[Stored data entries]
• • •
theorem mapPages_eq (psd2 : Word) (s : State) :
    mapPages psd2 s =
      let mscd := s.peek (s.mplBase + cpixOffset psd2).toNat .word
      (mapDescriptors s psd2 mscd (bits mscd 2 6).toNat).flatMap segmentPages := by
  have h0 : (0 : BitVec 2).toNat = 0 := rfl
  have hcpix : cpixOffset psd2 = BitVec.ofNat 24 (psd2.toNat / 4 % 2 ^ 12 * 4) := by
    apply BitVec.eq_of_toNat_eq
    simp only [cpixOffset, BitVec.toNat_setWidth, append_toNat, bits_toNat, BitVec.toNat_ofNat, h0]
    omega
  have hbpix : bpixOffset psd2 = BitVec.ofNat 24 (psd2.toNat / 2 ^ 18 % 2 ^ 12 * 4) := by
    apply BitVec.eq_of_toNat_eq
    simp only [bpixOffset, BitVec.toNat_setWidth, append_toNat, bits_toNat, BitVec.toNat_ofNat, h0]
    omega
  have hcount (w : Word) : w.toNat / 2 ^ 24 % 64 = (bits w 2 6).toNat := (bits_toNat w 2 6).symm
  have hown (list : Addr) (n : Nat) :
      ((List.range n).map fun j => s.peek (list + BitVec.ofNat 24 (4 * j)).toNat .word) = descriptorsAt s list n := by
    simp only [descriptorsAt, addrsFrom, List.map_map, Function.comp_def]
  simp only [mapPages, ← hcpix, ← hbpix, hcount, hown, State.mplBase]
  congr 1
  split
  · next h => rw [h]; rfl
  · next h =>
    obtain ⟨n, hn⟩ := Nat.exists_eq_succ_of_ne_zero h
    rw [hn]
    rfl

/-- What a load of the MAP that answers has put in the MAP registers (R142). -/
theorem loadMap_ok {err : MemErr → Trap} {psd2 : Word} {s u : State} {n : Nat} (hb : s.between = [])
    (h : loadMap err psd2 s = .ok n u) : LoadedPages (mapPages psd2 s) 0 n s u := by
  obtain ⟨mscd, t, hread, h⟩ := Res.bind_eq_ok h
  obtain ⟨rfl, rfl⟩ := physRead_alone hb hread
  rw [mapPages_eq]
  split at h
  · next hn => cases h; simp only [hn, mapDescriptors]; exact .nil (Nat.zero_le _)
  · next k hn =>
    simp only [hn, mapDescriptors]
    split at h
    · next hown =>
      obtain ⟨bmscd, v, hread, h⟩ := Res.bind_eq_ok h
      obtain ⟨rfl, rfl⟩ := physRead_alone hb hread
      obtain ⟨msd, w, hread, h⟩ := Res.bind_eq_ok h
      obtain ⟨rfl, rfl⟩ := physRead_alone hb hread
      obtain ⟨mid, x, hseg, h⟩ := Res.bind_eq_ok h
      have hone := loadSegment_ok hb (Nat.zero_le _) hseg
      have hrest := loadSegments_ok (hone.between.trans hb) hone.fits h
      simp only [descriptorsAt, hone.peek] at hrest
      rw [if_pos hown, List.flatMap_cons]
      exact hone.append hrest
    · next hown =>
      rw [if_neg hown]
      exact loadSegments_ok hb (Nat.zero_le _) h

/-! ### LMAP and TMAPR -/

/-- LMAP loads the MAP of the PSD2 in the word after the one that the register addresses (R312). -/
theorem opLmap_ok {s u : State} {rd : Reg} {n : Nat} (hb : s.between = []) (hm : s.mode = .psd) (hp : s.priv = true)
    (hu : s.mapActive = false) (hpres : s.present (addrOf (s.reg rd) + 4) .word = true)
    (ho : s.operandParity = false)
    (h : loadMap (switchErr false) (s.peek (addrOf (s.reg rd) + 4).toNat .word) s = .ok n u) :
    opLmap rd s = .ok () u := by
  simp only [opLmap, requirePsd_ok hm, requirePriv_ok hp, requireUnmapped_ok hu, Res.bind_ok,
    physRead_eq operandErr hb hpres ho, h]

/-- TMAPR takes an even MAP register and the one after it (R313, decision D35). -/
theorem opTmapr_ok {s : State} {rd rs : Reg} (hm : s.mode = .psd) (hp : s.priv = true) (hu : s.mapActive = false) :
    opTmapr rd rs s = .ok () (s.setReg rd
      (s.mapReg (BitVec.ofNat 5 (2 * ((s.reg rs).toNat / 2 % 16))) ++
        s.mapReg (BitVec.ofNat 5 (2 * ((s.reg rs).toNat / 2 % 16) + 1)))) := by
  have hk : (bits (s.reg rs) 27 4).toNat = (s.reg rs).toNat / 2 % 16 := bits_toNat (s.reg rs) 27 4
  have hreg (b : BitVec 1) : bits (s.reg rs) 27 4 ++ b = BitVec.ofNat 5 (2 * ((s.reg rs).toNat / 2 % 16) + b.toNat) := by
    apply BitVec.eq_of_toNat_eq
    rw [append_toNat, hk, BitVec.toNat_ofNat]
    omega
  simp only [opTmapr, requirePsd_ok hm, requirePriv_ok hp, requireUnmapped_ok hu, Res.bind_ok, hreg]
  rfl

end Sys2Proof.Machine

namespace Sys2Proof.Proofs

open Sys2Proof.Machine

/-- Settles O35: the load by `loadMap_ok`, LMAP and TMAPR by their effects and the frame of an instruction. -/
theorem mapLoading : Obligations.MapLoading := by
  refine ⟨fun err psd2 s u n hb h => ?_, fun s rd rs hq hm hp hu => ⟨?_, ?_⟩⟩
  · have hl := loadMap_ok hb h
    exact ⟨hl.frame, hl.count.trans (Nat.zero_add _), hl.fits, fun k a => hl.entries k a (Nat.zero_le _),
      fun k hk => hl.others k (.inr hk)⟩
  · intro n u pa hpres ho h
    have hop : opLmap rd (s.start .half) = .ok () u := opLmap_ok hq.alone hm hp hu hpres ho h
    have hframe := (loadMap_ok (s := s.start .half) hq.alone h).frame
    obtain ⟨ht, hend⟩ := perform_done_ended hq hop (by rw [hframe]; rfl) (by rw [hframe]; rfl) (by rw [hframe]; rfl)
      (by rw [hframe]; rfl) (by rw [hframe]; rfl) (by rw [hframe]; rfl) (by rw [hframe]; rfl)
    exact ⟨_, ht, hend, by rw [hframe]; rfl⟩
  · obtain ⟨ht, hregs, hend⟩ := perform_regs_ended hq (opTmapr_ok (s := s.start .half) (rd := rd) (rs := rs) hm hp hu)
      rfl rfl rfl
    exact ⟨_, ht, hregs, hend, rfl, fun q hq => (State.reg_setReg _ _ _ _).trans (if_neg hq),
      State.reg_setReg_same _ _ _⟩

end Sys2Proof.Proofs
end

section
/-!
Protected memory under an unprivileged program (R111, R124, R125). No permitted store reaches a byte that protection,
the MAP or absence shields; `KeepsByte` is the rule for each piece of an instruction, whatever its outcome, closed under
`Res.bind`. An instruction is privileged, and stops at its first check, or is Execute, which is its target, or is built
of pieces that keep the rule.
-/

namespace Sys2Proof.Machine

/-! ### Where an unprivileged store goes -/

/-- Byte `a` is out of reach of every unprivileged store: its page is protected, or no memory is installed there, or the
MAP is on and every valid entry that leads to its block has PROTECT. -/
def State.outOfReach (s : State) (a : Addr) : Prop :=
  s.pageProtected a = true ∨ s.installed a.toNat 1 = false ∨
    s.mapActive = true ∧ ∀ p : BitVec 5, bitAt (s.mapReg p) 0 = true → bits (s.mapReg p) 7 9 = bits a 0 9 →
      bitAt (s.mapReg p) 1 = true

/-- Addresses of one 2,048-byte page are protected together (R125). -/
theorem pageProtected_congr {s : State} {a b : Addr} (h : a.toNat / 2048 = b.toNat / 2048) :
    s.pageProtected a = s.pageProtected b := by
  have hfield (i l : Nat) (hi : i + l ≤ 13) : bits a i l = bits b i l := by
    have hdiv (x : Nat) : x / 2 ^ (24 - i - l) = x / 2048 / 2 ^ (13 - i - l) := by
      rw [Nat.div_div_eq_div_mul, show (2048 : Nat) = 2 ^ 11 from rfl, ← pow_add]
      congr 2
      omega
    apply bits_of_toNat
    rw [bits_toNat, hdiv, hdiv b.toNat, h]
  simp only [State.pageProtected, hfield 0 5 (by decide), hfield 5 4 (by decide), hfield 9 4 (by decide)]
• • •
**TASK ITEM**
A single number is required: the count of lines in the data that include the string "after".

**OUTPUT OF THE TASK**
2